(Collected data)
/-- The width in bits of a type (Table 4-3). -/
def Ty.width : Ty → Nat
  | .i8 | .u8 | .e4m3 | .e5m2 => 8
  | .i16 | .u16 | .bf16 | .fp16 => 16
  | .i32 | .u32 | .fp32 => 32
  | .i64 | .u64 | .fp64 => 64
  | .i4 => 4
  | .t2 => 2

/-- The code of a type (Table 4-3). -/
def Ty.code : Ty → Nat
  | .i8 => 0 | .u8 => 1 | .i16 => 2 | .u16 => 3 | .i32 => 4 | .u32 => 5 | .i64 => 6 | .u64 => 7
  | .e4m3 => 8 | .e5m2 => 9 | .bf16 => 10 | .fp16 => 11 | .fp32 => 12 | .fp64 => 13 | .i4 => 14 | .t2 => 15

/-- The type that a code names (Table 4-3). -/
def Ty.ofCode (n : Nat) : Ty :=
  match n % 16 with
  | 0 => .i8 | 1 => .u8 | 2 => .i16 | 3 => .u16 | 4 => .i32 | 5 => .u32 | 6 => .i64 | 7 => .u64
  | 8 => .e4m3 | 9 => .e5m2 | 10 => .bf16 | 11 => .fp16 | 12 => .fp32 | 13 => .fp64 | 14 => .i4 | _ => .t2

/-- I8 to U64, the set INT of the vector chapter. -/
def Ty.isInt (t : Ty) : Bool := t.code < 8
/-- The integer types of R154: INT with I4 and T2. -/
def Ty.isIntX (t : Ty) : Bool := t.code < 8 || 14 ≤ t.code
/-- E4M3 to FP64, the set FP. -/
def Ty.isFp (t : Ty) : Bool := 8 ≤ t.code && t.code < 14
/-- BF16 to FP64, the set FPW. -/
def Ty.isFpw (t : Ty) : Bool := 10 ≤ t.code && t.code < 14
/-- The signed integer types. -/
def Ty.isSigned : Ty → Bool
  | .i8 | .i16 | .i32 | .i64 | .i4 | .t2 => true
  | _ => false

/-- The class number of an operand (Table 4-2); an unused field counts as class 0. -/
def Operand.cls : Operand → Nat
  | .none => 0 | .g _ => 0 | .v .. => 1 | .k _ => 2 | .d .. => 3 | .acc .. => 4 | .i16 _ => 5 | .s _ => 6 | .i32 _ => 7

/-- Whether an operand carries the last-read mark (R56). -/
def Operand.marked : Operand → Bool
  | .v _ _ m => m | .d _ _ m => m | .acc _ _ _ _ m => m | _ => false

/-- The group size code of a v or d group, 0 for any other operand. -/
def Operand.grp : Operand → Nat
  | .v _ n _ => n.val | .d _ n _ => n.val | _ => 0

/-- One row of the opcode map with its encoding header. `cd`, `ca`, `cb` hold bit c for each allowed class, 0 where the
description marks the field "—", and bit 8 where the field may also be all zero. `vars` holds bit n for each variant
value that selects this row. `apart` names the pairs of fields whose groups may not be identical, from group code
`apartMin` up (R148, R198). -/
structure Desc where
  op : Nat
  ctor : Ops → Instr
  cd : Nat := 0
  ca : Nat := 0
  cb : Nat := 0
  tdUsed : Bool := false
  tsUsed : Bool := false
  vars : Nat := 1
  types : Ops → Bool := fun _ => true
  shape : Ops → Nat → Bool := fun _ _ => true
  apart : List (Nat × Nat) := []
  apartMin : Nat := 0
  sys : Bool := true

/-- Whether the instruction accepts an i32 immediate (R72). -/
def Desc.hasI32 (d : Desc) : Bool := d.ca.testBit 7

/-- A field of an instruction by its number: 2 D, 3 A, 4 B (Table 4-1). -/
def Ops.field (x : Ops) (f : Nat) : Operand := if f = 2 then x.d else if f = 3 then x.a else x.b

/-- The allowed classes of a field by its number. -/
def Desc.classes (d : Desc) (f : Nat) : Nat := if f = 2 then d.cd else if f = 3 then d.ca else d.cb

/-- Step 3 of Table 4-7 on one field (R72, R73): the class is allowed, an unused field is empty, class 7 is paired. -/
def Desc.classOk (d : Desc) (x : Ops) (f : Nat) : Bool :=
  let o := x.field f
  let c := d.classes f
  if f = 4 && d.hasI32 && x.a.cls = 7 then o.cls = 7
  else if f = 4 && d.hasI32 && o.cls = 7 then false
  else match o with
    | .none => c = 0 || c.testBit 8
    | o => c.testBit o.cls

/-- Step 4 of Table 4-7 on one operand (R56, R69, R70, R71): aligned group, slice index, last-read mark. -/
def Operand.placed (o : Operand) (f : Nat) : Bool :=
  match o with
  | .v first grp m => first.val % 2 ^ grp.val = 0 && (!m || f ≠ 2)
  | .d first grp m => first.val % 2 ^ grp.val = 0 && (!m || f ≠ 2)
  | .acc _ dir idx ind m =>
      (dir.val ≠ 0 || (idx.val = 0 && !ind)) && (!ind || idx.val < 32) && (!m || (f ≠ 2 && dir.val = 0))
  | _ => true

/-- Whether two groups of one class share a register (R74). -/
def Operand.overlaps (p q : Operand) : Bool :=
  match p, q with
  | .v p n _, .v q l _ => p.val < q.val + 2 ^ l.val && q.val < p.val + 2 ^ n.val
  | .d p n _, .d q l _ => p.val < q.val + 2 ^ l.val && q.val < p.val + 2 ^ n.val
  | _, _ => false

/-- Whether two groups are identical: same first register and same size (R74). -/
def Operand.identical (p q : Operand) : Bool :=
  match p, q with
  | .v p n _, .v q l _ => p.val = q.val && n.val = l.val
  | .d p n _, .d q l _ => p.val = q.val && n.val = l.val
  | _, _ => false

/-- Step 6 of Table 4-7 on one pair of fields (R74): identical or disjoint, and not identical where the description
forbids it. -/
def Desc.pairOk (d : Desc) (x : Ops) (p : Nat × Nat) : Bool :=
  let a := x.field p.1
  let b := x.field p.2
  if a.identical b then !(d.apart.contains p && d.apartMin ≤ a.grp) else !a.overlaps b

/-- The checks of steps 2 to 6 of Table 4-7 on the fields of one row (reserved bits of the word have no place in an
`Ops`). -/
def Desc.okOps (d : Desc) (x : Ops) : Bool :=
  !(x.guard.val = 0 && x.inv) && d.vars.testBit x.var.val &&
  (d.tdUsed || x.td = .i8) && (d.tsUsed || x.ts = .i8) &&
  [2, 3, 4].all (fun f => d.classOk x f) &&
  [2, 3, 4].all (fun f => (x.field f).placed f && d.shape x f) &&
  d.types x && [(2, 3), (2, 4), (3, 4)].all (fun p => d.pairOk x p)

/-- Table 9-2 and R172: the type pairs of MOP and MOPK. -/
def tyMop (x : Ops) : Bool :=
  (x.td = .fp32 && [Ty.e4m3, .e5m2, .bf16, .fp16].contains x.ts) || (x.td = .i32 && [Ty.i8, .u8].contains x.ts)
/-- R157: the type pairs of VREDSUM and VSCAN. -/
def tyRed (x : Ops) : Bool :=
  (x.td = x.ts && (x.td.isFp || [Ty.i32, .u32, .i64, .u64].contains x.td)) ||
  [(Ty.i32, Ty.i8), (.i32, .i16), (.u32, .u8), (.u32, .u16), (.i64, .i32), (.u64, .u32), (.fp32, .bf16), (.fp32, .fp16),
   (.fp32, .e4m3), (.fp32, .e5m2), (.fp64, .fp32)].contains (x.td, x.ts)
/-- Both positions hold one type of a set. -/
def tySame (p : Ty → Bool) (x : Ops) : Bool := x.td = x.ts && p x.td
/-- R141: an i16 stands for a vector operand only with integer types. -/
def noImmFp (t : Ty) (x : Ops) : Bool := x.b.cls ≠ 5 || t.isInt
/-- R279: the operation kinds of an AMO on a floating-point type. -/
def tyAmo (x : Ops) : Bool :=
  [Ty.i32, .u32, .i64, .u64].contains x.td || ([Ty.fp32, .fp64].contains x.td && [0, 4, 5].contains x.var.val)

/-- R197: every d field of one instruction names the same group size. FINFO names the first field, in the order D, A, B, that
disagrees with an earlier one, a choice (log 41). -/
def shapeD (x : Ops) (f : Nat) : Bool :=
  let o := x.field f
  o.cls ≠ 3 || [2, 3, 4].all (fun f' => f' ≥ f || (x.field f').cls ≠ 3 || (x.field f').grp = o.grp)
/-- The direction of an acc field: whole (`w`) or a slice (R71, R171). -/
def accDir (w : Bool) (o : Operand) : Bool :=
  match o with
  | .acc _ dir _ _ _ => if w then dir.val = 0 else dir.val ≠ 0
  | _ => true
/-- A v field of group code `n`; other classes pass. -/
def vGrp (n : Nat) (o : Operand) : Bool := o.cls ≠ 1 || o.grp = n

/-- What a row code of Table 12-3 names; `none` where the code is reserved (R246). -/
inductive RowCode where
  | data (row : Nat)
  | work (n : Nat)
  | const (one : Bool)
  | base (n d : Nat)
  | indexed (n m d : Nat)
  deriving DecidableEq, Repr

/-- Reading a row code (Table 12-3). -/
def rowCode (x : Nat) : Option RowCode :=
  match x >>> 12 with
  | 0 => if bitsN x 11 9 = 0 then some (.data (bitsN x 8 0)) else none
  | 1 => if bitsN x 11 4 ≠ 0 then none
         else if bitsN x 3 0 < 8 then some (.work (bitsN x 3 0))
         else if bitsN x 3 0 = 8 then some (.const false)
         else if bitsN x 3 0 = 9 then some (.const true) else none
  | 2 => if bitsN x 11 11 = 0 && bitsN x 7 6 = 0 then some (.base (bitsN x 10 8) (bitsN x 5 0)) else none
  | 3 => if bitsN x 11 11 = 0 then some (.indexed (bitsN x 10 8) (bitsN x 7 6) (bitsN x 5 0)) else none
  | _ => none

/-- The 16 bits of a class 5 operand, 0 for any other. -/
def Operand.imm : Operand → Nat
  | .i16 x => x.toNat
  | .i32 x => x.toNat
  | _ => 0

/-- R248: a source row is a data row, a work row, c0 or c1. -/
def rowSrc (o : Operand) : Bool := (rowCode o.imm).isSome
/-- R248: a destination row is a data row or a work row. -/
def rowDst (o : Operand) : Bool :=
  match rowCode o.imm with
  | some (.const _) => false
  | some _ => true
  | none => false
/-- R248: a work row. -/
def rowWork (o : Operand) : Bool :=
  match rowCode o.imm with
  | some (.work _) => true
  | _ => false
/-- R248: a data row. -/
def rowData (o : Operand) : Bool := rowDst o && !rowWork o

◆ EXERCISE DIRECTIONS: Up to and including the line that contains "14 | .t2 => 15", output the records above exactly, beginning with their first line.

◆ ANSWER TO THE EXERCISE:
/-- The width in bits of a type (Table 4-3). -/
def Ty.width : Ty → Nat
  | .i8 | .u8 | .e4m3 | .e5m2 => 8
  | .i16 | .u16 | .bf16 | .fp16 => 16
  | .i32 | .u32 | .fp32 => 32
  | .i64 | .u64 | .fp64 => 64
  | .i4 => 4
  | .t2 => 2

/-- The code of a type (Table 4-3). -/
def Ty.code : Ty → Nat
  | .i8 => 0 | .u8 => 1 | .i16 => 2 | .u16 => 3 | .i32 => 4 | .u32 => 5 | .i64 => 6 | .u64 => 7
  | .e4m3 => 8 | .e5m2 => 9 | .bf16 => 10 | .fp16 => 11 | .fp32 => 12 | .fp64 => 13 | .i4 => 14 | .t2 => 15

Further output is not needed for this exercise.